EXERCISE PROMPT: Go through the data below and return each line where the string "linMatch" appears.

Dataset records:

-- ==== Sys2Proof/Laws/State.lean ====
section
/-! SUPPORT. What each plain update of the state leaves: one lemma per field per update, true by definition, and what a register, a field
and a table entry read after it. -/

namespace Sys2Proof.Machine

/-! ## State.setReg -/

@[simp] theorem setReg_hw (s : State) (off : Nat) (w : Word) : (s.setReg off w).hw = s.hw := rfl
@[simp] theorem setReg_tbase (s : State) (off : Nat) (w : Word) : (s.setReg off w).tbase = s.tbase := rfl
@[simp] theorem setReg_mode (s : State) (off : Nat) (w : Word) : (s.setReg off w).mode = s.mode := rfl
@[simp] theorem setReg_elog (s : State) (off : Nat) (w : Word) : (s.setReg off w).elog = s.elog := rfl
@[simp] theorem setReg_aon (s : State) (off : Nat) (w : Word) : (s.setReg off w).aon = s.aon := rfl
@[simp] theorem setReg_corrected (s : State) (off : Nat) (w : Word) : (s.setReg off w).corrected = s.corrected := rfl
@[simp] theorem setReg_health (s : State) (off : Nat) (w : Word) : (s.setReg off w).health = s.health := rfl
@[simp] theorem setReg_dump (s : State) (off : Nat) (w : Word) : (s.setReg off w).dump = s.dump := rfl
@[simp] theorem setReg_ep0 (s : State) (off : Nat) (w : Word) : (s.setReg off w).ep0 = s.ep0 := rfl
@[simp] theorem setReg_ep1 (s : State) (off : Nat) (w : Word) : (s.setReg off w).ep1 = s.ep1 := rfl
@[simp] theorem setReg_subRings (s : State) (off : Nat) (w : Word) : (s.setReg off w).subRings = s.subRings := rfl
@[simp] theorem setReg_cplRings (s : State) (off : Nat) (w : Word) : (s.setReg off w).cplRings = s.cplRings := rfl
@[simp] theorem setReg_pair (s : State) (off : Nat) (w : Word) : (s.setReg off w).pair = s.pair := rfl
@[simp] theorem setReg_threads (s : State) (off : Nat) (w : Word) : (s.setReg off w).threads = s.threads := rfl
@[simp] theorem setReg_skeins (s : State) (off : Nat) (w : Word) : (s.setReg off w).skeins = s.skeins := rfl
@[simp] theorem setReg_skeinUsed (s : State) (off : Nat) (w : Word) : (s.setReg off w).skeinUsed = s.skeinUsed := rfl
@[simp] theorem setReg_pmem (s : State) (off : Nat) (w : Word) : (s.setReg off w).pmem = s.pmem := rfl
@[simp] theorem setReg_master (s : State) (off : Nat) (w : Word) : (s.setReg off w).master = s.master := rfl
@[simp] theorem setReg_extents (s : State) (off : Nat) (w : Word) : (s.setReg off w).extents = s.extents := rfl
@[simp] theorem setReg_maskCleared (s : State) (off : Nat) (w : Word) : (s.setReg off w).maskCleared = s.maskCleared := rfl
@[simp] theorem setReg_faults (s : State) (off : Nat) (w : Word) : (s.setReg off w).faults = s.faults := rfl
@[simp] theorem setReg_workFaults (s : State) (off : Nat) (w : Word) : (s.setReg off w).workFaults = s.workFaults := rfl
@[simp] theorem setReg_prk (s : State) (off : Nat) (w : Word) : (s.setReg off w).prk = s.prk := rfl
@[simp] theorem setReg_arrays (s : State) (off : Nat) (w : Word) : (s.setReg off w).arrays = s.arrays := rfl
@[simp] theorem setReg_bands (s : State) (off : Nat) (w : Word) : (s.setReg off w).bands = s.bands := rfl
@[simp] theorem setReg_ewords (s : State) (off : Nat) (w : Word) : (s.setReg off w).ewords = s.ewords := rfl
@[simp] theorem setReg_sleds (s : State) (off : Nat) (w : Word) : (s.setReg off w).sleds = s.sleds := rfl
@[simp] theorem setReg_hoop (s : State) (off : Nat) (w : Word) : (s.setReg off w).hoop = s.hoop := rfl
@[simp] theorem setReg_lost (s : State) (off : Nat) (w : Word) : (s.setReg off w).lost = s.lost := rfl
@[simp] theorem setReg_map (s : State) (off : Nat) (w : Word) : (s.setReg off w).map = s.map := rfl
@[simp] theorem setReg_dlog (s : State) (off : Nat) (w : Word) : (s.setReg off w).dlog = s.dlog := rfl
@[simp] theorem setReg_mc (s : State) (off : Nat) (w : Word) : (s.setReg off w).mc = s.mc := rfl
@[simp] theorem setReg_dram (s : State) (off : Nat) (w : Word) : (s.setReg off w).dram = s.dram := rfl
@[simp] theorem setReg_poison (s : State) (off : Nat) (w : Word) : (s.setReg off w).poison = s.poison := rfl
@[simp] theorem setReg_hostTags (s : State) (off : Nat) (w : Word) : (s.setReg off w).hostTags = s.hostTags := rfl
@[simp] theorem setReg_ats (s : State) (off : Nat) (w : Word) : (s.setReg off w).ats = s.ats := rfl
@[simp] theorem setReg_invals (s : State) (off : Nat) (w : Word) : (s.setReg off w).invals = s.invals := rfl
@[simp] theorem setReg_vault (s : State) (off : Nat) (w : Word) : (s.setReg off w).vault = s.vault := rfl
@[simp] theorem setReg_sht (s : State) (off : Nat) (w : Word) : (s.setReg off w).sht = s.sht := rfl
@[simp] theorem setReg_sledCmds (s : State) (off : Nat) (w : Word) : (s.setReg off w).sledCmds = s.sledCmds := rfl
@[simp] theorem setReg_ports (s : State) (off : Nat) (w : Word) : (s.setReg off w).ports = s.ports := rfl
@[simp] theorem setReg_readJobs (s : State) (off : Nat) (w : Word) : (s.setReg off w).readJobs = s.readJobs := rfl
@[simp] theorem setReg_devReads (s : State) (off : Nat) (w : Word) : (s.setReg off w).devReads = s.devReads := rfl
@[simp] theorem setReg_bobbin (s : State) (off : Nat) (w : Word) : (s.setReg off w).bobbin = s.bobbin := rfl
@[simp] theorem setReg_recorder (s : State) (off : Nat) (w : Word) : (s.setReg off w).recorder = s.recorder := rfl
@[simp] theorem setReg_power (s : State) (off : Nat) (w : Word) : (s.setReg off w).power = s.power := rfl
@[simp] theorem setReg_thermal (s : State) (off : Nat) (w : Word) : (s.setReg off w).thermal = s.thermal := rfl
@[simp] theorem setReg_boot (s : State) (off : Nat) (w : Word) : (s.setReg off w).boot = s.boot := rfl
@[simp] theorem setReg_fed (s : State) (off : Nat) (w : Word) : (s.setReg off w).fed = s.fed := rfl
@[simp] theorem setReg_doe (s : State) (off : Nat) (w : Word) : (s.setReg off w).doe = s.doe := rfl
@[simp] theorem setReg_eids (s : State) (off : Nat) (w : Word) : (s.setReg off w).eids = s.eids := rfl
@[simp] theorem setReg_tbaseLatch (s : State) (off : Nat) (w : Word) : (s.setReg off w).tbaseLatch = s.tbaseLatch := rfl
@[simp] theorem setReg_fetchLast (s : State) (off : Nat) (w : Word) : (s.setReg off w).fetchLast = s.fetchLast := rfl
@[simp] theorem setReg_out (s : State) (off : Nat) (w : Word) : (s.setReg off w).out = s.out := rfl
@[simp] theorem setReg_free (s : State) (off : Nat) (w : Word) : (s.setReg off w).free = s.free := rfl
@[simp] theorem setReg_pending (s : State) (off : Nat) (w : Word) : (s.setReg off w).pending = s.pending := rfl
@[simp] theorem setReg_thr (s : State) (off : Nat) (w : Word) (k : Nat) : (s.setReg off w).thr k = s.thr k := rfl
@[simp] theorem setReg_sub (s : State) (off : Nat) (w : Word) (k : Nat) : (s.setReg off w).sub k = s.sub k := rfl
@[simp] theorem setReg_cpl (s : State) (off : Nat) (w : Word) (k : Nat) : (s.setReg off w).cpl k = s.cpl k := rfl
@[simp] theorem setReg_linkOff (s : State) (off : Nat) (w : Word) : (s.setReg off w).linkOff = s.linkOff := rfl
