-- ==== Sys2Proof/Tests/Slice0.lean ====
section
/-! SUPPORT. Small checks of the model: ill-formed commands, single steps against values of the spec, and, for the statements that have
hypotheses, concrete states and operands that meet them. -/

namespace Sys2Proof.Tests

open Sys2Proof.Machine

set_option Elab.async false

/-! ## Ill-formed commands -/

/-- An information word with a byte beyond its 4,096 (R173). -/
def badInfo : Info := { infoReset 0 with data := [(4096, 1)] }

/-- A peer's report with a state beyond its eight bits. -/
def badReport : PairReport := { state := 256, failed := 0, bankMf := 0, temp := 0, syncPm := 0, confSeq := 0, ce := 0, ue := 0 }

/-- A Boot step's end with a unit beyond its eight bits. -/
def badEnd : BootEnd :=
  { pass := true, unit := 256, vboot := 0, digests := [], imageOk := true, dramOk := true, badSlots := [], records := [], entries := []
    openBands := [], newest := 0 }

/-- WellFormed refuses commands with one number, size or list just outside its range. -/
theorem test_ill_formed_1 : ([
  .hotReset 2, .powerFailDetection 2, .flushCommit 1024, .bootStepTimeout 256, .modeReqStandby 0 0, .modeReqStandby 4097 0,
  .modeReqUnlisted 3 8 0, .uncorrectableStructureError 256, .watchdogExpiry 4 [], .firmwareInconsistency 0 (2 ^ 32),
  .seClkWrite 8 8 0, .registerWrite 0 (2 ^ 26) 8 0 false, .retirementSwitchover 16, .grainAgeExpiry 0 (2 ^ 40) (),
  .bankWaitTimeout 1024, .copyRecordAck (2 ^ 16) 0, .copyRecordAck 0 (2 ^ 64), .bandEraseStart 0 (2 ^ 21),
  .mcWritebackAck (2 ^ 14), .mcEccError 16 0 false, .linkLossDeclare (2 ^ 16), .memberReadTimeout 32 0, .memberReadTimeout 0 512,
  .lostUnitScan 0 (2 ^ 48) (), .threadDispatch 1024, .postStallResume 1024, .asyncInstructionComplete 0 (2 ^ 32),
  .sqDoorbell 2 0 8 0, .shuttleGo 32 8 0, .shuttleBusError 0 (2 ^ 37) 0, .shuttleBusError 0 0 (2 ^ 64),
  .bar2Write 0 (2 ^ 36) 0 [] false, .bar2Write 0 0 (2 ^ 16) [] false, .bar2Write 0 0 0 (List.replicate 4097 0) false,
  .bar2Read 0 0 0 4097, .windowWord0Write 4096 8 0, .completionTimeout 0 1024, .atsInvalidateRequest 0 32 0 0,
  .atsInvalidateRequest 0 0 (2 ^ 52) 0, .atsInvalidateRequest 0 0 0 (2 ^ 52), .msixTableWrite 0 (2 ^ 16) 8 0 false none,
  .dStateChange 0 (2 ^ 16)] : List Instr).all (fun c => !c.wellFormed) = true := by decide +kernel
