-- ==== Sys2Proof/Machine/Fields.lean ====
section
/-!
DEFINITION. Every register of the register tables of `spec/` by the name the spec gives it: its BAR0 address
(R394, R403) and, for each of its fields, the bits it occupies and its reset value (R9).
`Reg.<REGISTER>` is the address, `Fld.<REGISTER>_<FIELD>` the field. Arguments: `c` a channel index, `n` a drive,
`i` the index in an array of registers, `p` the address of a page (the common header of R400).
-/
namespace Sys2Proof.Machine

/-- BAR0 address of page `p` of channel window `c` (R394). -/
def chPage (c p : Nat) : Nat := 0x1000000 + c * 0x40000 + p * 0x1000

/-- Reset values of CAN_NBT, CAN_DBT and CAN_XBT in that order (07, R178). -/
def canBtReset (i a b x : Nat) : Nat := if i = 0 then a else if i = 1 then b else x

/-- Factory WARN_MV of monitor `n` (15, R348). -/
def monWarnReset (n : Nat) : Nat := [715, 810, 810, 1140, 1710, 3130, 1000, 475, 1710, 9000].getD n 0

/-- Factory RESET_MV of monitor `n` (15, R348). -/
def monResetReset (n : Nat) : Nat := [690, 780, 780, 1100, 1650, 3000, 960, 455, 1650, 0].getD n 0

/-- Nominal level of monitor `n` in mV (15, R348); VSENSE has none, so the bound is the field's range. -/
def monNominal (n : Nat) : Nat := [750, 850, 850, 1200, 1800, 3300, 1050, 500, 1800, 65535].getD n 0
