/-- A write of `v` to the BUSENG configuration register at offset `off` of a field channel is accepted. -/
def busCfgOk (s : State) (c off v : Nat) : Bool :=
  let canBusy := modeOf s c == modeCan && engineOf s c != engOff
  if off = 0x108 then bf v 4 2 != 3 && bf v 16 6 != 0 && bf v 24 6 != 0 && !canBusy
  else if off = 0x110 ∨ off = 0x118 ∨ off = 0x120 then canTimingOk ((off - 0x110) / 8) v && !canBusy
  else if off = 0x128 then
    bf v 0 2 != 3 && decide (1000 ≤ bf v 8 15 ∧ bf v 8 15 ≤ 20000) && decide (10 ≤ bf v 32 5)
  else if off = 0x130 then
    decide (500 ≤ bf v 0 17 ∧ bf v 0 17 ≤ 100000) && decide (1 ≤ bf v 17 3 ∧ bf v 17 3 ≤ 6) && bf v 22 2 != 3
  else if off = 0x138 then
    decide (10 ≤ bf v 2 5 ∧ bf v 2 5 ≤ 28) && decide (100 ≤ bf v 12 12 ∧ bf v 12 12 ≤ 4000) && psiSlotsOk v
  else if off = 0x140 then
    decide (300 ≤ bf v 0 24 ∧ bf v 0 24 ≤ 12000000) && decide (5 ≤ bf v 24 4 ∧ bf v 24 4 ≤ 9)
      && bf v 28 2 != 3 && bf v 32 8 != 0 && decide (1 ≤ bf v 40 12 ∧ bf v 40 12 ≤ 2048)
  else if off = 0x148 then decide (7 ≤ bf v 0 8) && bf v 12 4 != 0 && bf v 16 4 != 0 && bf v 20 4 != 0
  else if off = 0x150 then bf v 0 2 != 3 && bf v 8 8 != 0
  else if off = 0x158 ∨ off = 0x160 ∨ off = 0x168 ∨ off = 0x170 then pinCfgOk s c ((off - 0x158) / 8) v
  else if 0x200 ≤ off ∧ off < 0x300 then bf v 62 2 != 3
  else true

/-! ### Engine control (R176, R180, R190) -/

/-- The engine turns ON, in listen-only operation when `listen`. SENT, PSI5, UART and TIMER have no listen-only
operation of their own. DESIGN CHOICE (log entry 140): one that is ON already starts afresh. -/
def busTurnOn (s : State) (c : Fin 56) (listen : Bool) : State :=
  let m := modeOf s c
  let e := if listen && (m == modeCan || m == modeLin) then engListen
    else if m == modeCan && s.isSet (Fld.CAN_CFG_LISTEN c) then engListen
    else if m == modeLin && s.get (Fld.LIN_CFG_ROLE c) == 0 then engListen
    else engOn
  let s := s.put (Fld.BE_STATUS_ENGINE c) e
  let s := if m == modeCan then
      ((s.put (Fld.BE_STATUS_TEC c) 0).put (Fld.BE_STATUS_REC c) 0).put (Fld.BE_STATUS_FCS c) 0
    else s
  let s := s.modBus c (fun b => { b with
    quad := Quad.reset
    sentCal := none
    psiSeen := false
    psiPrev := none
    listen := listen
    offNs := none
    pins := Vector.ofFn (fun n : Fin 4 =>
      let p := b.pins[n]
      let hi := decide (0 < s.get (Fld.PIN_CFG_HIGH c n))
      { p with rises := 0, firstNs := none, lastQ := none, minP := 0, maxP := 0, highQ := 0
               pwm := hi, period := s.get (Fld.PIN_CFG_PERIOD c n), high := s.get (Fld.PIN_CFG_HIGH c n) }) })
  drivePins s c

/-- The engine turns OFF: an item still arriving is counted in ITEMS_DROPPED (R190), at once where its beginning has been
received, otherwise when it ends (`lateItem`); the outputs go to their safe levels (R176). -/
def busTurnOff (s : State) (c : Fin 56) : State :=
  let b := (s.ch c).bus
  let lost := (if b.uart.isSome then 1 else 0) + (if b.linHdr.isSome then 1 else 0)
  let s := statAdd s c statDropped lost
  let off := if engineUp s c && lost == 0 then some s.now else b.offNs
  let s := s.put (Fld.BE_STATUS_ENGINE c) engOff
  driveLender (drivePins (s.modBus c (fun b =>
    { b with uart := none, linHdr := none, linSend := false, psiSync := false, offNs := off })) c) c

/-- An item that began at `ts` ends while the engine is OFF: it was arriving when the engine turned OFF when it began before that,
and is counted as lost (R190, R192). -/
def lateItem (s : State) (c : Fin 56) (ts : Nat) : State :=
  match engineOf s c == engOff, (s.ch c).bus.offNs with
  | true, some t =>
    (if ts < t then statAdd s c statDropped 1 else s).modBus c (fun b => { b with offNs := none })
  | _, _ => s

/-! ### Filters (R187) -/

/-- What the filters decide on a frame: accepted or not, and whether by a TRACK filter. -/
def filterDecide (s : State) (c id : Nat) (ide xl : Bool) : Bool × Bool :=
  let hit := (List.range 32).find? (fun i =>
    s.get (Fld.FILTER_ACTION c i) != 0
      && (s.get (Fld.FILTER_IDE c i) == 1) == ide && (s.get (Fld.FILTER_XL c i) == 1) == xl
      && (id &&& s.get (Fld.FILTER_MASK c i)) == (s.get (Fld.FILTER_ID c i) &&& s.get (Fld.FILTER_MASK c i)))
  match hit with
  | some i => (s.get (Fld.FILTER_ACTION c i) == 1, s.get (Fld.FILTER_ACTION c i) == 1 && s.isSet (Fld.FILTER_TRACK c i))
  | none => (s.get (Fld.FILT_CTRL_DEFAULT c) == 0, false)

/-- A protocol error of the mode is counted (R192) and sets BE_EVT.PROTO_ERR. -/
def protoError (s : State) (c : Fin 56) : State :=
  busEvent ((statAdd s c statProto 1).raise (Fld.BE_EVT_PROTO_ERR c)) c

/-- An item timestamp is never later than the present (R15). -/
def clampTs (s : State) (ts : Nat) : Nat := min ts s.now

/-! ### CAN -/

/-- Fault confinement after a change of the error counters (R178, R180): error-passive above 127, bus-off when the
transmit counter passes 255. -/
def canConfine (s : State) (c : Fin 56) (tec rec_ : Nat) : State :=
  let old := s.get (Fld.BE_STATUS_FCS c)
  let fcs := if 255 < tec then 2 else if 127 < tec ∨ 127 < rec_ then 1 else 0
  let s := ((s.put (Fld.BE_STATUS_TEC c) (min tec 255)).put (Fld.BE_STATUS_REC c) (min rec_ 255)).put
    (Fld.BE_STATUS_FCS c) fcs
  let s := if fcs = 1 ∧ old ≠ 1 then busEvent (s.raise (Fld.BE_EVT_ERR_PASSIVE c)) c else s
  if fcs = 2 then
    busEvent ((s.put (Fld.BE_STATUS_ENGINE c) engBusOff).raise (Fld.BE_EVT_BUS_OFF c)) c
  else s

/-- Payload of a CAN or CAN XL record (10, R233). -/
def canPayload (f : CanFrame) : List Byte :=
  if f.xl then
    leBytes 4 (f.id.toNat % 2048 + f.sdt.toNat * 2 ^ 16 + f.vcid.toNat * 2 ^ 24) ++ leBytes 4 f.af.toNat
      ++ leBytes 2 f.data.length ++ leBytes 1 ((if f.sec then 1 else 0) + (if f.rrs then 2 else 0)) ++ leBytes 1 0
      ++ leBytes 4 f.fcrc.toNat ++ f.data
  else
    leBytes 4 (f.id.toNat % 2 ^ 29) ++ leBytes 1 f.dlc.toNat ++ leBytes 1 f.data.length
      ++ leBytes 1 ((if f.ide then 1 else 0) + (if f.fdf then 2 else 0) + (if f.brs then 4 else 0)
          + (if f.rtr then 8 else 0) + (if f.esi then 16 else 0))
      ++ leBytes 1 0 ++ f.data

/-- A CAN protocol error (R178): kind 0 bit, 1 stuff, 2 form, 3 CRC, 4 acknowledgement. As transmitter the transmit counter rises
by 8, as receiver the receive counter by 1, or by 8 when it is the `primary` error of the standard. An error-passive transmitter
that is not acknowledged keeps its counter unless a dominant bit showed in its error flag (`primary`); a receiver meets no
acknowledgement error. -/
def canError (s : State) (c : Fin 56) (kind : Nat) (tx primary : Bool) : State :=
  if modeOf s c == modeCan && engineUp s c && (tx || kind != 4) then
    let s := if kind = 4 then protoError s c else detailAdd (protoError s c) c (16 * (kind % 4)) 16
    let tec := s.get (Fld.BE_STATUS_TEC c)
    let rc := s.get (Fld.BE_STATUS_REC c)
    if engineOf s c == engListen then canConfine s c tec (rc + 1)
    else if tx then canConfine s c (if kind = 4 ∧ s.get (Fld.BE_STATUS_FCS c) = 1 ∧ !primary then tec else tec + 8) rc
    else canConfine s c tec (rc + (if primary then 8 else 1))
  else s

/-- The format of a frame is enabled. -/
def canEnabled (s : State) (c : Nat) (f : CanFrame) : Bool :=
  (!f.xl || s.isSet (Fld.CAN_CFG_XL_EN c)) && (!f.fdf || s.isSet (Fld.CAN_CFG_FD_EN c))

/-- What transceiver mode switching shows in the data phase of an XL frame (XLMS): the PWM coding of a frame the channel sends, or
the level on FIOc_3. -/
def xlSwitch (s : State) (c : Fin 56) (f : CanFrame) : State :=
  let m := s.get (Fld.CAN_CFG_XLMS c)
  if !f.xl then s
  else if m = 1 ∧ f.tx then s.emit (.xlPwm c (s.get (Fld.CAN_CFG_PWMS c)) (s.get (Fld.CAN_CFG_PWML c)))
  else if m = 2 then (s.emit (.pin c 3 true)).emit (.pin c 3 false)
  else s

/-- A CAN frame becomes valid (R177, R178, R187). One of a format that is not enabled is a protocol exception, which the engine
waits out, or with PROTO_EXC 0 a form error. -/
def canFrame (s : State) (c : Fin 56) (f : CanFrame) (ts : Nat) : State :=
  if modeOf s c == modeCan && engineUp s c && !canEnabled s c f then
    if s.isSet (Fld.CAN_CFG_PROTO_EXC c) then s else canError s c 2 false false
  else if modeOf s c == modeCan && engineUp s c then
    let s := xlSwitch s c f
    let tec := s.get (Fld.BE_STATUS_TEC c)
    let rc := s.get (Fld.BE_STATUS_REC c)
    let s := if f.tx then canConfine s c (tec - 1) rc
      else canConfine s c tec (if 127 < rc then 127 else rc - 1)
    let (ok, track) := filterDecide s c f.id.toNat f.ide f.xl
    if ok then
      let t := clampTs s ts
      let s := rxPlace s c ⟨t, if f.xl then 0x02 else 0x01, c, 0, if f.tx then 1 else 0, canPayload f⟩
      if track then partnerSeen s c (if f.xl then 0x02 else 0x01)
        (f.id.toNat % 2 ^ 29 + (if f.ide then 2 ^ 29 else 0) + (if f.xl then 2 ^ 30 else 0)) t
      else s
    else statAdd s c statFiltered 1
  else if modeOf s c == modeCan then lateItem s c ts
  else s

/-- The bus-off recovery sequence ends (R180). -/
def canRecovered (s : State) (c : Fin 56) : State :=
  if engineOf s c = engRecovering then
    (((s.put (Fld.BE_STATUS_ENGINE c) engOn).put (Fld.BE_STATUS_TEC c) 0).put (Fld.BE_STATUS_REC c) 0).put
      (Fld.BE_STATUS_FCS c) 0
  else s

/-! ### LIN -/

/-- The PID of an identifier: its two parity bits above it (ISO 17987). -/
def linPid (id : Nat) : Nat :=
  let b (i : Nat) : Nat := bf id i 1
  id % 64 + (b 0 + b 1 + b 2 + b 4) % 2 * 64 + (1 + b 1 + b 3 + b 4 + b 5) % 2 * 128

/-- The checksum of a response (R181): the inverted sum with carries of its bytes, and of the PID for IDs 0x00 to 0x3B. -/
def linSum (pid : Nat) (data : List Byte) : Nat :=
  let start := if pid % 64 < 0x3C then pid else 0
  255 - data.foldl (fun a b => let x := a + b.toNat; if 256 ≤ x then x - 255 else x) start

/-- The errors of a frame: its checksum, the parity of its PID. -/
def linSumBad (f : LinFrame) : Bool := f.sum.toNat != linSum f.pid.toNat f.data
def linParBad (pid : Nat) : Bool := pid != linPid pid

/-- What a responder puts on the bus from a TX item: its response bytes and their checksum; a commander sends the break and the
header first, and the item's response when it has any (R181). -/
def linResponse (b : List Byte) : List Byte :=
  let pid := linPid (leNat ((b.drop 4).take 4))
  let data := (b.drop 16).take (leNat (b.take 2))
  if data.isEmpty then [] else data ++ leBytes 1 (linSum pid data)
def linCommand (s : State) (c : Fin 56) (b : List Byte) : State :=
  (s.emit (.linBreak c 13)).emit (.busTx c ([0x55] ++ leBytes 1 (linPid (leNat ((b.drop 4).take 4))) ++ linResponse b))

/-- The oldest TX item of a LIN responder whose ID matches (R181). -/
def linMatch (f : Fifos) (id : Nat) : Option (List Byte) :=
  (f.tx.filterMap (fun e => match e with | .item b _ => some b | _ => none)).find?
    (fun b => leNat ((b.drop 4).take 4) % 64 = id % 64)

/-- The item that answers a header is taken first (R181). -/
def linFirst (s : State) (c : Fin 56) (id : Nat) : State :=
  let hit (e : TxEnt) : Bool := match e with | .item b _ => leNat ((b.drop 4).take 4) % 64 == id % 64 | _ => false
  s.modFifos c (fun f => { f with tx := match f.tx.find? hit with
    | some e => e :: f.tx.eraseP hit
    | none => f.tx })

/-- The bit rate of a LIN frame (R181): that measured from the sync field, `rate`, for a listener or responder with AUTOBAUD; else
BAUD. -/
def linRate (s : State) (c rate : Nat) : Nat :=
  if s.isSet (Fld.LIN_CFG_AUTOBAUD c) && s.get (Fld.LIN_CFG_ROLE c) != 2 then rate else s.get (Fld.LIN_CFG_BAUD c)

/-- A LIN header arrives after a break of `brk` dominant bits (R181): a responder answers from a matching TX item or stays silent. A
shorter break than BREAK_DETECT begins no header; a responder answers no PID whose parity is wrong. -/
def linHeader (s : State) (c : Fin 56) (pid brk ts : Nat) : State :=
  if modeOf s c == modeLin && engineUp s c && decide (s.get (Fld.LIN_CFG_BREAK_DETECT c) ≤ brk) then
    let s := s.modBus c (fun b => { b with linHdr := some (pid % 64, clampTs s ts), linSend := false })
    if engineOf s c == engOn && s.get (Fld.LIN_CFG_ROLE c) == 1 && !linParBad pid then
      match linMatch (s.ch c).fifos pid with
      | some b => ((linFirst s c pid).modBus c (fun b => { b with linSend := true })).emit (.busTx c (linResponse b))
      | none => busEvent (s.raise (Fld.BE_EVT_NO_RESPONSE c)) c
    else s
  else s

/-- Payload of a LIN record (10, R233): PID, response, checksum, flags, measured bit rate. -/
def linPayload (pid : Nat) (data : List Byte) (sum flags rate : Nat) : List Byte :=
  leBytes 1 pid ++ leBytes 1 data.length ++ leBytes 1 sum ++ leBytes 1 flags ++ leBytes 2 rate ++ leBytes 2 0 ++ data

/-- A LIN frame ends after its checksum (R181, R177). -/
def linFrame (s : State) (c : Fin 56) (f : LinFrame) (ts : Nat) : State :=
  if modeOf s c == modeLin && engineUp s c then
    let id := f.pid.toNat % 64
    let par := linParBad f.pid.toNat
    let err := linSumBad f || par
    let s := s.modBus c (fun b => { b with linHdr := none })
    let s := if err then protoError s c else s
    let (ok, _) := filterDecide s c id false false
    if ok then
      let t := clampTs s ts
      let flags := (if linSumBad f then 2 else 0) + (if par then 4 else 0) + (if 0x3C ≤ id then 8 else 0)
      let s := rxPlace s c ⟨t, 0x03, c, 0, (if f.tx then 1 else 0) + (if err then 2 else 0),
        linPayload f.pid.toNat f.data f.sum.toNat flags (linRate s c f.rate.toNat)⟩
      if err then s else partnerSeen s c 0x03 id t
    else statAdd s c statFiltered 1
  else if modeOf s c == modeLin then lateItem s c ts
  else s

WRITTEN RESPONSE:
def linMatch (f : Fifos) (id : Nat) : Option (List Byte) :=
      match linMatch (s.ch c).fifos pid with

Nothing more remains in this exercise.